Im Rahmen der Jahrestagung konnten jedoch Wege aufgezeigt werden, wie die eigene ethische Integrität in dem sich verschärfenden Wettbewerb gewahrt und die Arbeitsbedingungen im Sinne von Patientinnen und Patienten beeinflusst werden können. Teilnehmerinnen aus zahlreichen Gesundheitsberufen bestätigten in Foren und Diskussionen, dass Solidarität und Kooperation die wichtigsten Ressourcen helfender Berufe sind. Sie betonten die notwendige Reflexion der eigenen Berufsrolle im Gesamtsystem, um die Ausrichtung des Denkens auf eine einseitige ökonomische Logik zu verhindern. Sie sprachen sich für einen transparenten Umgang mit Konkurrenzformen aus, die innovative Entwicklungen fördern und für eine verstärkte Wertschätzung von Kooperationen wie sie von Hebammen und Gynäkologinnen, von Haus- und Fachärztinnen, die mit sozialen Beratungsstellen zusammenarbeiten und weiteren Netzwerken zur Frauengesundheit bereits beispielhaft praktiziert werden.

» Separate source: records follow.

-- ==== Sys2Proof/WellFormed.lean ====
section
/-! DEFINITION. WellFormed.lean: which terms of `Instr` stand for a word. Every field ranges over all its values
(30_encoding.md R90) but for `SYS`, whose words leave out those of CLS and RET (R85). -/

namespace Sys2Proof

/-- R85: `SYS` is every word with `op = 0x0` other than 0x00E0 and 0x00EE, which take priority. -/
def Instr.wf : Instr → Bool
  | .sys nnn => nnn != 0x0E0 && nnn != 0x0EE
  | .cls | .ret | .jp _ | .call _ | .seVxKk _ _ | .sneVxKk _ _ | .seVxVy _ _ | .ldVxKk _ _ | .addVxKk _ _
  | .ldVxVy _ _ | .orVxVy _ _ | .andVxVy _ _ | .xorVxVy _ _ | .addVxVy _ _ | .sub _ _ | .shr _ _ | .subn _ _
  | .shl _ _ | .sneVxVy _ _ | .ldI _ | .jpV0 _ | .rnd _ _ | .drw _ _ _ | .skp _ | .sknp _ | .ldVxDt _ | .ldVxK _
  | .ldDtVx _ | .ldStVx _ | .addIVx _ | .ldFVx _ | .ldBVx _ | .ldMemVx _ | .ldVxMem _ => true

end Sys2Proof
end

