-- ==== Sys2Proof/Laws/State.lean ====
section
/-! SUPPORT. Laws/State.lean: what each update of the state leaves in each field, one lemma per field per update, so that no
proof unfolds a record update; and the reads of a register, a pixel and a byte that an update does not touch. -/

namespace Sys2Proof.Machine

variable (s : State)

/-! ## setV -/

@[simp] theorem State.setV_v (r : Reg) (b : Byte) : (s.setV r b).v = s.v.set r.toNat b r.isLt := rfl
@[simp] theorem State.setV_i (r : Reg) (b : Byte) : (s.setV r b).i = s.i := rfl
@[simp] theorem State.setV_pc (r : Reg) (b : Byte) : (s.setV r b).pc = s.pc := rfl
@[simp] theorem State.setV_sp (r : Reg) (b : Byte) : (s.setV r b).sp = s.sp := rfl
@[simp] theorem State.setV_stack (r : Reg) (b : Byte) : (s.setV r b).stack = s.stack := rfl
@[simp] theorem State.setV_dt (r : Reg) (b : Byte) : (s.setV r b).dt = s.dt := rfl
@[simp] theorem State.setV_st (r : Reg) (b : Byte) : (s.setV r b).st = s.st := rfl
@[simp] theorem State.setV_fb (r : Reg) (b : Byte) : (s.setV r b).fb = s.fb := rfl
@[simp] theorem State.setV_mem (r : Reg) (b : Byte) : (s.setV r b).mem = s.mem := rfl
@[simp] theorem State.setV_status (r : Reg) (b : Byte) : (s.setV r b).status = s.status := rfl
@[simp] theorem State.setV_waitX (r : Reg) (b : Byte) : (s.setV r b).waitX = s.waitX := rfl
@[simp] theorem State.setV_faultCode (r : Reg) (b : Byte) : (s.setV r b).faultCode = s.faultCode := rfl
@[simp] theorem State.setV_faultPc (r : Reg) (b : Byte) : (s.setV r b).faultPc = s.faultPc := rfl
@[simp] theorem State.setV_faultOpcode (r : Reg) (b : Byte) : (s.setV r b).faultOpcode = s.faultOpcode := rfl
@[simp] theorem State.setV_faultAddr (r : Reg) (b : Byte) : (s.setV r b).faultAddr = s.faultAddr := rfl
@[simp] theorem State.setV_params (r : Reg) (b : Byte) : (s.setV r b).params = s.params := rfl
@[simp] theorem State.setV_randByte (r : Reg) (b : Byte) : (s.setV r b).randByte = s.randByte := rfl
@[simp] theorem State.setV_keyDown (r : Reg) (b : Byte) : (s.setV r b).keyDown = s.keyDown := rfl
@[simp] theorem State.setV_draws (r : Reg) (b : Byte) : (s.setV r b).draws = s.draws := rfl
@[simp] theorem State.setV_inputs (r : Reg) (b : Byte) : (s.setV r b).inputs = s.inputs := rfl
@[simp] theorem State.setV_fbUpdates (r : Reg) (b : Byte) : (s.setV r b).fbUpdates = s.fbUpdates := rfl
@[simp] theorem State.readByte_setV (r : Reg) (b : Byte) (a' : Nat) : (s.setV r b).readByte a' = s.readByte a' := rfl
@[simp] theorem State.pixel_setV (r : Reg) (b : Byte) (px : Fin 64) (py : Fin 32) : (s.setV r b).pixel px py = s.pixel px py := rfl

/-! ## setAllV -/

@[simp] theorem State.setAllV_v (w : Vector Byte 16) : (s.setAllV w).v = w := rfl
@[simp] theorem State.setAllV_i (w : Vector Byte 16) : (s.setAllV w).i = s.i := rfl
@[simp] theorem State.setAllV_pc (w : Vector Byte 16) : (s.setAllV w).pc = s.pc := rfl
@[simp] theorem State.setAllV_sp (w : Vector Byte 16) : (s.setAllV w).sp = s.sp := rfl
@[simp] theorem State.setAllV_stack (w : Vector Byte 16) : (s.setAllV w).stack = s.stack := rfl
@[simp] theorem State.setAllV_dt (w : Vector Byte 16) : (s.setAllV w).dt = s.dt := rfl
@[simp] theorem State.setAllV_st (w : Vector Byte 16) : (s.setAllV w).st = s.st := rfl
@[simp] theorem State.setAllV_fb (w : Vector Byte 16) : (s.setAllV w).fb = s.fb := rfl
@[simp] theorem State.setAllV_mem (w : Vector Byte 16) : (s.setAllV w).mem = s.mem := rfl
@[simp] theorem State.setAllV_status (w : Vector Byte 16) : (s.setAllV w).status = s.status := rfl
@[simp] theorem State.setAllV_waitX (w : Vector Byte 16) : (s.setAllV w).waitX = s.waitX := rfl
@[simp] theorem State.setAllV_faultCode (w : Vector Byte 16) : (s.setAllV w).faultCode = s.faultCode := rfl
@[simp] theorem State.setAllV_faultPc (w : Vector Byte 16) : (s.setAllV w).faultPc = s.faultPc := rfl
@[simp] theorem State.setAllV_faultOpcode (w : Vector Byte 16) : (s.setAllV w).faultOpcode = s.faultOpcode := rfl
@[simp] theorem State.setAllV_faultAddr (w : Vector Byte 16) : (s.setAllV w).faultAddr = s.faultAddr := rfl
@[simp] theorem State.setAllV_params (w : Vector Byte 16) : (s.setAllV w).params = s.params := rfl
@[simp] theorem State.setAllV_randByte (w : Vector Byte 16) : (s.setAllV w).randByte = s.randByte := rfl
@[simp] theorem State.setAllV_keyDown (w : Vector Byte 16) : (s.setAllV w).keyDown = s.keyDown := rfl
@[simp] theorem State.setAllV_draws (w : Vector Byte 16) : (s.setAllV w).draws = s.draws := rfl
@[simp] theorem State.setAllV_inputs (w : Vector Byte 16) : (s.setAllV w).inputs = s.inputs := rfl
@[simp] theorem State.setAllV_fbUpdates (w : Vector Byte 16) : (s.setAllV w).fbUpdates = s.fbUpdates := rfl
@[simp] theorem State.readByte_setAllV (w : Vector Byte 16) (a' : Nat) : (s.setAllV w).readByte a' = s.readByte a' := rfl
@[simp] theorem State.pixel_setAllV (w : Vector Byte 16) (px : Fin 64) (py : Fin 32) : (s.setAllV w).pixel px py = s.pixel px py := rfl

/-! ## setI -/

@[simp] theorem State.setI_v (w : Word) : (s.setI w).v = s.v := rfl
@[simp] theorem State.setI_i (w : Word) : (s.setI w).i = w := rfl
@[simp] theorem State.setI_pc (w : Word) : (s.setI w).pc = s.pc := rfl
@[simp] theorem State.setI_sp (w : Word) : (s.setI w).sp = s.sp := rfl
@[simp] theorem State.setI_stack (w : Word) : (s.setI w).stack = s.stack := rfl
@[simp] theorem State.setI_dt (w : Word) : (s.setI w).dt = s.dt := rfl
@[simp] theorem State.setI_st (w : Word) : (s.setI w).st = s.st := rfl
@[simp] theorem State.setI_fb (w : Word) : (s.setI w).fb = s.fb := rfl
@[simp] theorem State.setI_mem (w : Word) : (s.setI w).mem = s.mem := rfl
@[simp] theorem State.setI_status (w : Word) : (s.setI w).status = s.status := rfl
@[simp] theorem State.setI_waitX (w : Word) : (s.setI w).waitX = s.waitX := rfl
@[simp] theorem State.setI_faultCode (w : Word) : (s.setI w).faultCode = s.faultCode := rfl
@[simp] theorem State.setI_faultPc (w : Word) : (s.setI w).faultPc = s.faultPc := rfl
@[simp] theorem State.setI_faultOpcode (w : Word) : (s.setI w).faultOpcode = s.faultOpcode := rfl
@[simp] theorem State.setI_faultAddr (w : Word) : (s.setI w).faultAddr = s.faultAddr := rfl
@[simp] theorem State.setI_params (w : Word) : (s.setI w).params = s.params := rfl
@[simp] theorem State.setI_randByte (w : Word) : (s.setI w).randByte = s.randByte := rfl
@[simp] theorem State.setI_keyDown (w : Word) : (s.setI w).keyDown = s.keyDown := rfl
@[simp] theorem State.setI_draws (w : Word) : (s.setI w).draws = s.draws := rfl
@[simp] theorem State.setI_inputs (w : Word) : (s.setI w).inputs = s.inputs := rfl
@[simp] theorem State.setI_fbUpdates (w : Word) : (s.setI w).fbUpdates = s.fbUpdates := rfl
@[simp] theorem State.getV_setI (w : Word) (r' : Reg) : (s.setI w).getV r' = s.getV r' := rfl
@[simp] theorem State.readByte_setI (w : Word) (a' : Nat) : (s.setI w).readByte a' = s.readByte a' := rfl
@[simp] theorem State.pixel_setI (w : Word) (px : Fin 64) (py : Fin 32) : (s.setI w).pixel px py = s.pixel px py := rfl

/-! ## setPc -/

@[simp] theorem State.setPc_v (w : Word) : (s.setPc w).v = s.v := rfl
@[simp] theorem State.setPc_i (w : Word) : (s.setPc w).i = s.i := rfl
@[simp] theorem State.setPc_pc (w : Word) : (s.setPc w).pc = w := rfl
@[simp] theorem State.setPc_sp (w : Word) : (s.setPc w).sp = s.sp := rfl
@[simp] theorem State.setPc_stack (w : Word) : (s.setPc w).stack = s.stack := rfl
@[simp] theorem State.setPc_dt (w : Word) : (s.setPc w).dt = s.dt := rfl
@[simp] theorem State.setPc_st (w : Word) : (s.setPc w).st = s.st := rfl
@[simp] theorem State.setPc_fb (w : Word) : (s.setPc w).fb = s.fb := rfl
@[simp] theorem State.setPc_mem (w : Word) : (s.setPc w).mem = s.mem := rfl
@[simp] theorem State.setPc_status (w : Word) : (s.setPc w).status = s.status := rfl
@[simp] theorem State.setPc_waitX (w : Word) : (s.setPc w).waitX = s.waitX := rfl
@[simp] theorem State.setPc_faultCode (w : Word) : (s.setPc w).faultCode = s.faultCode := rfl
@[simp] theorem State.setPc_faultPc (w : Word) : (s.setPc w).faultPc = s.faultPc := rfl
@[simp] theorem State.setPc_faultOpcode (w : Word) : (s.setPc w).faultOpcode = s.faultOpcode := rfl
@[simp] theorem State.setPc_faultAddr (w : Word) : (s.setPc w).faultAddr = s.faultAddr := rfl
@[simp] theorem State.setPc_params (w : Word) : (s.setPc w).params = s.params := rfl
@[simp] theorem State.setPc_randByte (w : Word) : (s.setPc w).randByte = s.randByte := rfl
@[simp] theorem State.setPc_keyDown (w : Word) : (s.setPc w).keyDown = s.keyDown := rfl
@[simp] theorem State.setPc_draws (w : Word) : (s.setPc w).draws = s.draws := rfl
@[simp] theorem State.setPc_inputs (w : Word) : (s.setPc w).inputs = s.inputs := rfl
@[simp] theorem State.setPc_fbUpdates (w : Word) : (s.setPc w).fbUpdates = s.fbUpdates := rfl
@[simp] theorem State.getV_setPc (w : Word) (r' : Reg) : (s.setPc w).getV r' = s.getV r' := rfl
@[simp] theorem State.readByte_setPc (w : Word) (a' : Nat) : (s.setPc w).readByte a' = s.readByte a' := rfl
@[simp] theorem State.pixel_setPc (w : Word) (px : Fin 64) (py : Fin 32) : (s.setPc w).pixel px py = s.pixel px py := rfl

/-! ## push -/

@[simp] theorem State.push_v (w : Word) (h : s.sp.val < 16) : (s.push w h).v = s.v := rfl
@[simp] theorem State.push_i (w : Word) (h : s.sp.val < 16) : (s.push w h).i = s.i := rfl
@[simp] theorem State.push_pc (w : Word) (h : s.sp.val < 16) : (s.push w h).pc = s.pc := rfl
@[simp] theorem State.push_sp (w : Word) (h : s.sp.val < 16) : (s.push w h).sp = ⟨s.sp.val + 1, Nat.succ_lt_succ h⟩ := rfl
@[simp] theorem State.push_stack (w : Word) (h : s.sp.val < 16) : (s.push w h).stack = s.stack.set s.sp.val w h := rfl
@[simp] theorem State.push_dt (w : Word) (h : s.sp.val < 16) : (s.push w h).dt = s.dt := rfl
@[simp] theorem State.push_st (w : Word) (h : s.sp.val < 16) : (s.push w h).st = s.st := rfl
@[simp] theorem State.push_fb (w : Word) (h : s.sp.val < 16) : (s.push w h).fb = s.fb := rfl
@[simp] theorem State.push_mem (w : Word) (h : s.sp.val < 16) : (s.push w h).mem = s.mem := rfl
@[simp] theorem State.push_status (w : Word) (h : s.sp.val < 16) : (s.push w h).status = s.status := rfl
@[simp] theorem State.push_waitX (w : Word) (h : s.sp.val < 16) : (s.push w h).waitX = s.waitX := rfl
@[simp] theorem State.push_faultCode (w : Word) (h : s.sp.val < 16) : (s.push w h).faultCode = s.faultCode := rfl
@[simp] theorem State.push_faultPc (w : Word) (h : s.sp.val < 16) : (s.push w h).faultPc = s.faultPc := rfl
@[simp] theorem State.push_faultOpcode (w : Word) (h : s.sp.val < 16) : (s.push w h).faultOpcode = s.faultOpcode := rfl
@[simp] theorem State.push_faultAddr (w : Word) (h : s.sp.val < 16) : (s.push w h).faultAddr = s.faultAddr := rfl
@[simp] theorem State.push_params (w : Word) (h : s.sp.val < 16) : (s.push w h).params = s.params := rfl
@[simp] theorem State.push_randByte (w : Word) (h : s.sp.val < 16) : (s.push w h).randByte = s.randByte := rfl
@[simp] theorem State.push_keyDown (w : Word) (h : s.sp.val < 16) : (s.push w h).keyDown = s.keyDown := rfl
@[simp] theorem State.push_draws (w : Word) (h : s.sp.val < 16) : (s.push w h).draws = s.draws := rfl
@[simp] theorem State.push_inputs (w : Word) (h : s.sp.val < 16) : (s.push w h).inputs = s.inputs := rfl
@[simp] theorem State.push_fbUpdates (w : Word) (h : s.sp.val < 16) : (s.push w h).fbUpdates = s.fbUpdates := rfl
@[simp] theorem State.getV_push (w : Word) (h : s.sp.val < 16) (r' : Reg) : (s.push w h).getV r' = s.getV r' := rfl
@[simp] theorem State.readByte_push (w : Word) (h : s.sp.val < 16) (a' : Nat) : (s.push w h).readByte a' = s.readByte a' := rfl
@[simp] theorem State.pixel_push (w : Word) (h : s.sp.val < 16) (px : Fin 64) (py : Fin 32) : (s.push w h).pixel px py = s.pixel px py := rfl
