-- ==== Sys2Proof/Laws/Ops.lean ====
section
/-! SUPPORT. Laws/Ops.lean: what each shared operation does, once: registers, stack, loads, range check, flags, digits, fault entry. -/

namespace Sys2Proof.Machine

variable (s : State)

/-! ## Registers -/

theorem State.getV_setV (r : Reg) (b : Byte) (r' : Reg) : (s.setV r b).getV r' = if r' = r then b else s.getV r' := by
  show (s.v.set r.toNat b r.isLt)[r'.toNat]'r'.isLt = _
  rw [Vector.getElem_set]
  by_cases h : r' = r
  · rw [if_pos h, if_pos (by rw [h])]
  · rw [if_neg h, if_neg (fun e => h (BitVec.eq_of_toNat_eq e.symm))]; rfl

@[simp] theorem State.getV_setV_same (r : Reg) (b : Byte) : (s.setV r b).getV r = b := by
  rw [State.getV_setV, if_pos rfl]

theorem State.getV_setV_other {r r' : Reg} (b : Byte) (h : r' ≠ r) : (s.setV r b).getV r' = s.getV r' := by
  rw [State.getV_setV, if_neg h]

/-! ## Stack -/

theorem State.push_stack_at (w : Word) (h : s.sp.val < 16) (j : Fin 16) :
    (s.push w h).stack[j.val] = if j.val = s.sp.val then w else s.stack[j.val] := by
  show (s.stack.set s.sp.val w h)[j.val] = _
  rw [Vector.getElem_set]
  by_cases e : s.sp.val = j.val
  · rw [if_pos e, if_pos e.symm]
  · rw [if_neg e, if_neg (Ne.symm e)]

/-- What a CALL saves is what the next RET finds. -/
theorem State.top_push (w : Word) (h : s.sp.val < 16) : (s.push w h).top (Nat.succ_pos _) = w := by
  show (s.stack.set s.sp.val w h)[s.sp.val + 1 - 1]'_ = w
  simp

/-! ## Runs of registers -/

theorem State.regsUpTo_length (x : Reg) : (s.regsUpTo x).length = x.toNat + 1 := by
  have := x.isLt
  simp [State.regsUpTo]; omega

theorem State.regsUpTo_get (x r : Reg) (h : r.toNat ≤ x.toNat) :
    (s.regsUpTo x)[r.toNat]'(by rw [State.regsUpTo_length]; omega) = s.getV r := by
  simp [State.regsUpTo, State.getV]

theorem State.loadRegs_get (base count : Nat) (v : Vector Byte 16) (k : Nat) (hk : k < 16) :
    (s.loadRegs base count v)[k] = if k < count then s.readByte (base + k) else v[k] := by
  induction count with
  | zero => rfl
  | succ n ih =>
    rw [State.loadRegs, Vector.getElem_setIfInBounds]
    by_cases e : n = k
    · rw [if_pos e, if_pos (by omega), e]
    · rw [if_neg e, ih]
      by_cases h : k < n
      · rw [if_pos h, if_pos (by omega)]
      · rw [if_neg h, if_neg (by omega)]

theorem State.getV_setAllV (v : Vector Byte 16) (r : Reg) : (s.setAllV v).getV r = v[r.toNat]'r.isLt := rfl

/-! ## Range check -/

theorem rangeFails_iff (first count : Nat) : rangeFails first count = true ↔ 0 < count ∧ 0x1000 < first + count := by
  simp [rangeFails]

theorem rangeFails_false_iff (first count : Nat) :
    rangeFails first count = false ↔ count = 0 ∨ first + count ≤ 0x1000 := by
  simp only [rangeFails, Bool.and_eq_false_iff, decide_eq_false_iff_not]
  omega

theorem lowestInvalid_toNat (w : Word) : (lowestInvalid w.toNat).toNat = max w.toNat 0x1000 := by
  have := w.isLt
  rw [lowestInvalid, BitVec.toNat_ofNat]
  omega

/-! ## Digits and flags -/

theorem bcdDigits_length (b : Byte) : (bcdDigits b).length = 3 := rfl

theorem flagByte_eq_one (b : Bool) : flagByte b = 1 ↔ b = true := by cases b <;> decide

/-! ## Fault entry -/

/-- Everything `raise` does (R252). -/
theorem State.raise_faults (code : FaultCode) (opcode addr : Word) :
    Faults code opcode addr s (s.raise code opcode addr) where
  status := rfl
  code := rfl
  pcRecorded := rfl
  opcode := rfl
  addr := rfl
  pcKept := rfl
  rest := by constructor <;> simp

/-! ## Next event -/

/-- There is always a next event. -/
theorem nextEvent_exists (s : State) : ∃ e s', NextEvent s e s' := by
  cases h : s.inputs with
  | nil => exact ⟨_, _, .free s h⟩
  | cons e rest => exact ⟨e, _, .listed s e rest h⟩

/-- A step with a STEP next runs `takeStep` on the state the STEP acts on. -/
theorem step_of_stepNext {s s' : State} {r : Byte} {kd : Word} (h : NextEvent s (.step r kd) s') :
    step s = takeStep s' := by
  cases h with
  | free h => simp [step, nextEvent, h]
  | listed e rest h => simp [step, nextEvent, takeEvent, Event.applied, h]

/-- A step with any other event next takes that event on the state without it. -/
theorem step_of_next {s s' : State} {e : Event} (h : NextEvent s e s') (other : ∀ r kd, e ≠ .step r kd) :
    step s = takeEvent e s' := by
  cases h with
  | free h => exact absurd rfl (other _ _)
  | listed e rest h => cases e <;> simp_all [step, nextEvent, Event.applied]

/-- The state an event acts on is the state before it, but for the host's side. -/
theorem NextEvent.sameArch {s s' : State} {e : Event} (h : NextEvent s e s') : SameArch s s' := by
  cases h with
  | free h => constructor <;> rfl
  | listed e rest h => cases e <;> constructor <;> rfl

/-- Everything `takeStep` can do (R109): one of these five, by `status`, `pc` and the word fetched. -/
theorem takeStep_cases (s : State) :
    (s.status ≠ .running ∧ takeStep s = .next s) ∨
    (s.status = .running ∧ inProgramRegion s.pc = false ∧ takeStep s = .next (s.setStatus .ended)) ∨
    (s.status = .running ∧ s.pc = 0xFFF ∧ takeStep s = .next (s.raise .memoryRange 0 0x1000)) ∨
    (s.status = .running ∧ s.canFetch ∧ ∃ e, decode s.fetchWord = .error e ∧
      takeStep s = .next (s.raise .unknownOpcode s.fetchWord 0)) ∨
    (s.status = .running ∧ s.canFetch ∧ ∃ i, decode s.fetchWord = .ok i ∧ takeStep s = exec i s) := by
  by_cases hs : s.status = .running
  · by_cases hr : inProgramRegion s.pc = true
    · by_cases hp : s.pc = 0xFFF
      · exact .inr (.inr (.inl ⟨hs, hp, by rw [takeStep, if_pos hs, if_pos hr, if_pos hp]⟩))
      · have hpn : s.pc.toNat ≠ 0xFFF := fun e => hp (BitVec.eq_of_toNat_eq e)
        have hb : 0x200 ≤ s.pc.toNat ∧ s.pc.toNat < 0x1000 := by simpa [inProgramRegion] using hr
        have hf : s.canFetch := ⟨hb.1, by omega⟩
        cases hd : decode s.fetchWord with
        | error e => exact .inr (.inr (.inr (.inl ⟨hs, hf, e, rfl, by simp only [takeStep, if_pos hs, if_pos hr, if_neg hp, hd]⟩)))
        | ok i => exact .inr (.inr (.inr (.inr ⟨hs, hf, i, rfl, by simp only [takeStep, if_pos hs, if_pos hr, if_neg hp, hd]⟩)))
    · exact .inr (.inl ⟨hs, by simpa using hr, by simp [takeStep, hs, hr]⟩)
  · exact .inl ⟨hs, by simp [takeStep, hs]⟩

end Sys2Proof.Machine
end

Dr. Maria Beckermann und Karin Bergdoll, 1. und 2. Vorsitzende des AKF e.V., fassten zusammen: "Frauengesundheit darf für private und kommunale Geldgeber und Kapitalgesellschaften kein Investment mit Dividende werden. Der AKF fordert Gesetze, die weltweit die Spekulation mit Gesundheit, Nahrungsmitteln, Wasser und Luft als lebenswichtigen Gütern verbieten. Auch die Forschung der Pharmaindustrie darf nicht ausschließlich gewinnbringend vermarktet werden. Gefühle von Hilflosigkeit und Ohnmacht sind bekanntlich die wichtigsten Auslöser von Krankheiten. Angesichts der immer größer werdenden Schere zwischen arm und reich will der AKF Patientinnen und Frauen aus den Gesundheitsberufen ermutigen, hier gemeinsam aktiv zu werden, damit die Frau/die Patientin gestaltend im Mittelpunkt stehen kann."

Der AKF e.V. ist ein Fachfrauennetzwerk zum Thema Frauengesundheit in all seinen Facetten. Wir vertreten die Interessen von Frauen als Patientinnen, als Expertinnen und als Bürgerinnen. Wir sind unabhängig und finanzieren uns nahezu ausschließlich über Mitgliedsbeiträge. Wir setzen uns für mehr Transparenz im Gesundheitswesen ein. Unser Ziel ist es nicht nur, eine größere Geschlechtergerechtigkeit zu erreichen, sondern inzwischen auch, zur Erneuerung unseres Solidarsystems beizutragen.